残舟艳骨
发布时间:2025-09-14 08:20 浏览量:26
———故事五十三
寒江雪覆客舟斜,樽酒难遮鼠辈奢。
莫道章台无烈女,乱世人情比雪薄。
崇祯十五年腊月,黄河渡口的雪下得昏天暗地。铅灰色的云压在结冰的河面上,风裹着雪粒打在脸上,像碎瓷片割肉。胭脂红裹着件洗得发灰的素色夹袄,领口磨出的毛边沾着雪,一化就成了冰碴子,贴在脖颈上凉得刺骨。她手里攥着个油布包,指尖几乎嵌进布里——里面是三十两碎银,每一块都被她用红头绳缠了又缠,是她在“倚红楼”三年,从公子哥的赏钱里抠、从鸨母的苛扣中攒下的,每一两都浸着胭脂泪,是她赎身的念想,也是逃向南方避祸的船票。
“姑娘,再不上船,这趟就走不成了!”船夫老周头的烟袋锅子在船帮上磕了磕,火星子溅在雪地里,瞬间就灭了。胭脂红猛地回神,踩着跳板往“平安号”挪,棉鞋在积雪的木板上打滑,身子一歪,眼看就要摔进冰河里,却被一只戴着玉扳指的手拽住了。
是苏承业。凤阳府的粮商,前几日还在“倚红楼”的暖阁里,捏着她的下巴说“红儿,跟了我,保你后半辈子衣食无忧”,转头就趁她卸妆时,偷走了她藏在妆奁下的五两私房钱——那是她要给乡下病重老娘寄的药钱,是她在声色场里唯一没被磨掉的牵挂。
“哟,这不是红姑娘吗?急着往哪儿逃?”苏承业的声音裹着酒气,油腻的脸凑过来,唾沫星子喷在她脸上,“如今兵荒马乱的,没爷护着,你走得了吗?”他的手越攥越紧,玉扳指硌得她手腕生疼,像要把她的骨头捏碎。
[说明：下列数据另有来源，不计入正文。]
/-- A group's members here can be restored again: the other devices are told (R315). -/
def groupBackEvent (group : Nat) : M Unit := do
  let s ← get
  match s.group? group with
  | none => M.idle
  | some gr =>
    let gs := s.gangs.filter fun g => g.group == some group
    let fams := ((gs.map fun g => g.family).eraseDups).filterMap s.family?
    if !gr.out || !gs.all (fun g => g.saved && s.queueAllows g) || (s.coresForSaved fams []).isNone then M.idle
    set ((s.putGroup { gr with out := false }).tellAll (.back gr.tag gr.tick))

/-- Restores a saved gang with its company (R308); `ecc` are the positions of its sections that ECC found damaged. -/
def State.restore (s : State) (gang : Nat) (ecc : List Nat) : State :=
  let fams := (s.companyOf gang).filterMap s.family?
  let gs := s.gangs.filter fun g => fams.any fun f => f.uid == g.family
  if fams.isEmpty || !gs.all (fun g => g.saved && s.gangAllowed g) then s
  else
    match s.coresForSaved fams [] with
    | none => s
    | some places =>
      let bad (g : Gang) : List Checked := damagedIn g.image (if g.uid == gang then ecc else [])
      let dead := gs.flatMap fun g => s.deadIn g.uid (bad g)
      let lost := ((gs.filter fun g => (bad g).any fun x => x.kind == 7 || (x.kind != 1 && x.kind != 6)).map fun g =>
        g.family).eraseDups
      let s := places.foldl (fun (s : State) p =>
        s.restoreFamily p.1 p.2.1 p.2.2 (dead.map fun d => d.1)) s
      let s := lost.foldl State.loseRuns s
      dead.foldl (fun (s : State) d => s.haltDamaged d.1 d.2.1 d.2.2.1 d.2.2.2) s

/-! ## The log-full pre-emption (R111, R387) -/

/-- Whether a team stalls on a full ring and spill log. -/
def State.stalled (s : State) (t : Team) : Bool :=
  t.arm.wait == some .logFull && t.status == .running && s.gangResident t.gang && (s.core t.core).room == 0

/-- Pre-empts the gang of a stalled team and counts it (R387). -/
def logFullEvent (team : Nat) : M Unit := do
  let s ← get
  match s.team? team with
  | none => M.idle
  | some t =>
    if !s.stalled t || !s.mayPreempt (s.companyOf t.gang) then M.idle
    modify fun s => (s.modCore t.core fun c => { c with logPreempts := c.logPreempts + 1 }).preempt t.gang

/-! ## Swap-out of a grower (R63, R379) -/

/-- The blocked growers of a core. -/
def State.growers (s : State) (core : Nat) : List (Team × Nat) :=
  (s.teamsOn core).filterMap fun t => t.growing.map fun n => (t, n)

/-- The one with the greatest key. -/
def greatestGrower : List (Team × Nat) → Option (Team × Nat)
  | [] => none
  | p :: ps =>
    match greatestGrower ps with
    | none => some p
    | some q => if q.1.key.toNat < p.1.key.toNat then some p else some q
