-- ==== Sys2Proof/Machine/Pairing.lean ====
section
/-!
DEFINITION. The copies of paired families follow their primaries: each step's move is made on every copy, which takes the
values forwarded to it and keeps only what is its own (17_determinism.md R333, R334; 26_faults_reliability_links.md
R409; log 24).
-/

namespace Sys2Proof.Machine

/-- The next state of an outcome. -/
def nextOf : Host.Outcome State Fault Refusal → Option State
  | .next s => some s
  | _ => none

/-- The machine's own move that `State.ownMove` makes. -/
def State.chosenMove (s : State) : Option (M Unit) :=
  match s.moves.find? fun m =>
      match m s with
      | .ok _ _ => true
      | .error (.absent _) _ => true
      | .error _ _ => false with
  | some m => some m
  | none => s.nextCore.map fun c => issueTurnEvent c false

/-- Makes on `v` the move that a step makes on `s`; a flip strikes one copy only. -/
def State.alsoOn (s v : State) : Option State :=
  let turnOrMove (v : State) : Option State :=
    if s.cur.isSome then nextOf v.turn
    else
      match s.chosenMove with
      | none => none
      | some m =>
        match m v with
        | .ok _ u => some u
        | .error _ _ => none
  match s.agenda with
  | e :: es => nextOf (exec e { v with agenda := es })
  | [] =>
    match s.upsets with
    | [] => turnOrMove v
    | .flip _ _ _ _ _ :: _ => none
    | u :: us => if u.atOnce then some ({ v with upsets := us }.strike u) else turnOrMove v

/-- The team that a step lets issue. -/
def State.turnTeam (s : State) : Option Team :=
  match s.agenda, s.upsets with
  | [], [] => s.issuer?
  | [], u :: _ => if u.atOnce then none else s.issuer?
  | _ :: _, _ => none

/-- The commit that a step from `s` to `u` has made for a family: its digest. -/
def State.commitMade (s u : State) (f : Family) : Option (BitVec 256) :=
  match s.turnTeam, u.family? f.uid with
  | some t, some h =>
    if h.commits == f.commits then none else (s.nextWord t).map fun p => s.commitDigest t p.1 p.2
  | _, _ => none

/-- Whether a copy makes the move of a step: at a turn of its family, its log has room, the team passes a commit point
only with its primary, and a value from outside has been forwarded or is what its primary issues too (R333, R334). -/
def State.mayFollow (s : State) (c : Copy) (v : State) (f : Family) (committed : Bool) : Bool :=
  match s.turnTeam with
  | none => true
  | some t =>
    if (s.familyOf? t).all fun h => h.uid != f.uid then true
    else if !c.third && f.shadowCore.any fun k => s.appendRoom k == 0 then false
    else
      match v.team? t.id with
      | none => false
      | some u =>
        match v.upcoming u with
        | none => true
        | some d =>
          if wordCommits d then committed || ((s.agreement t) == .go && u.arm.pc == t.arm.pc)
          else
            d.receives == ([], []) || u.arm.pc == t.arm.pc || c.inputs.any fun i => i.team == t.id

/-- A copy after a step from `s` that leaves its primary as `f`: it is saved with its primary, with what its primary
received and, at a commit, without the team's entries. -/
def State.follow (s : State) (f : Family) (got : List Forward) (committed : Bool) (c : Copy) : Copy × Nat :=
  let c := { c with inputs := c.inputs ++ got }
  let v := s.enter c
  if !s.mayFollow c v f committed then (c, 0)
  else
    let saved := (s.family? f.uid).any (fun g => g.resident) && !f.resident
    match if saved then some (v.saveFamily f.uid) else s.alsoOn v with
    | none => (c, 0)
    | some w =>
      let d := s.turnTeam.bind fun t => (v.team? t.id).bind v.upcoming
      let own := c.teams.flatMap fun t => v.received w t.id (if s.cur == some t.id then d else none)
      let (w, inputs) := w.takeInputs own c.inputs
      match w.family? f.uid with
      | none => (c, w.nextId)
      | some h =>
        let n := w.copyOf h c.third inputs
        let gone (e : LogEntry) : Bool := committed && s.turnTeam.any fun t => t.id == e.team
        ({ n with core := { n.core with log := n.core.log.filter fun e => !gone e } }, w.nextId)

/-- The copies of one family after a step from `s`; `u` is what the step has made. -/
def State.shadowFamily (s u : State) (f : Family) : State :=
  let mine (c : Copy) : Bool := c.family.uid == f.uid
  match s.family? f.uid with
  | none => if f.resident then (u.beginEpoch (u.copyOf f false [])).addCopy (u.copyOf f false []) else u
  | some g =>
    if !u.copies.any mine then
      if f.resident && f.mismatch.isNone && g.mismatch.isNone then
        (u.beginEpoch (u.copyOf f false [])).addCopy (u.copyOf f false [])
      else u
    else if f.mismatch.isSome || g.mismatch.isSome then u
    else
      let digest := s.commitMade u g
      let got := (s.teamsIn f.uid).flatMap fun t =>
        s.received u t.id (if s.turnTeam.any fun x => x.id == t.id then s.upcoming t else none)
      let faithful := digest.all fun d =>
        s.turnTeam.all fun t => (s.thirdDigest f.uid t.id).all fun x => x == d
      let runs := (u.copies.filter mine).map (s.follow f got digest.isSome)
      let next := runs.foldl (fun n r => max n r.2) u.nextId
      let u := { u with
        nextId := next
        copies := (u.copies.filter fun c => !mine c) ++ runs.map Prod.fst
        epochs := u.epochs.map fun (e : Epoch) =>
          if e.family == f.uid then { e.record got digest with faithful := e.faithful && faithful } else e }
      if s.epochBegins u f.uid then
        match u.copies.find? fun c => mine c && !c.third with
        | some c => u.beginEpoch c
        | none => u
      else u

/-- The copies of all paired families after a step from `s` to `u` (R333, R409). -/
def State.shadowed (s u : State) : State :=
  let paired := u.families.filter fun f => f.paired
  if u.copies.isEmpty && paired.isEmpty then u
  else
    let still (uid : Nat) : Bool := (u.family? uid).any fun f => f.paired
    paired.foldl s.shadowFamily { u with
      copies := u.copies.filter fun c => still c.family.uid
      epochs := u.epochs.filter fun e => still e.family }

end Sys2Proof.Machine
end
“苏老板,强拽女子,未免有失体面。”清冷的声音从旁传来。胭脂红抬头,见个穿半旧青布长衫的男人站在雪地里,手里提着个布包袱,眉眼间带着书卷气,是前几日在“倚红楼”写曲的柳先生,据说曾是翰林院编修,因弹劾权贵被贬回乡。
苏承业脸色变了变,却还嘴硬:“这是我跟红姑娘的私事,柳先生就别管了。”
“私事?”柳先生上前一步,轻轻拨开他的手,护在胭脂红身前,“如今乱世,百姓流离,苏老板不思赈灾,反倒强抢民女,就不怕传出去,被义军拿了去问罪?”他的声音不大,却像冰锥,戳得苏承业脸色发白——他虽有钱,却怕极了四处作乱的义军,生怕落得家破人亡的下场。
苏承业悻悻地松了手,看着柳先生引着胭脂红走进船舱,眼底满是阴鸷。
船舱里挤得像沙丁鱼罐头。空气里混着汗味、霉味、劣质烟草味,还有苏承业的小妾柳氏身上刺鼻的香粉味——那香味浓得发腻,像极了“倚红楼”里掩盖污秽的香薰。胭脂红找了个靠窗的角落坐下,刚想把油布包塞进袄子夹层,就见苏承业带着柳氏走进来,柳氏手里捧着个描金漆盒,盒盖打开时,一盏琉璃酒杯映着微光,旁边躺着个玻璃瓶,标签上印着弯弯曲曲的洋文,底下贴着张红纸,写着“蘭帝茗轩”四个小字,格外扎眼。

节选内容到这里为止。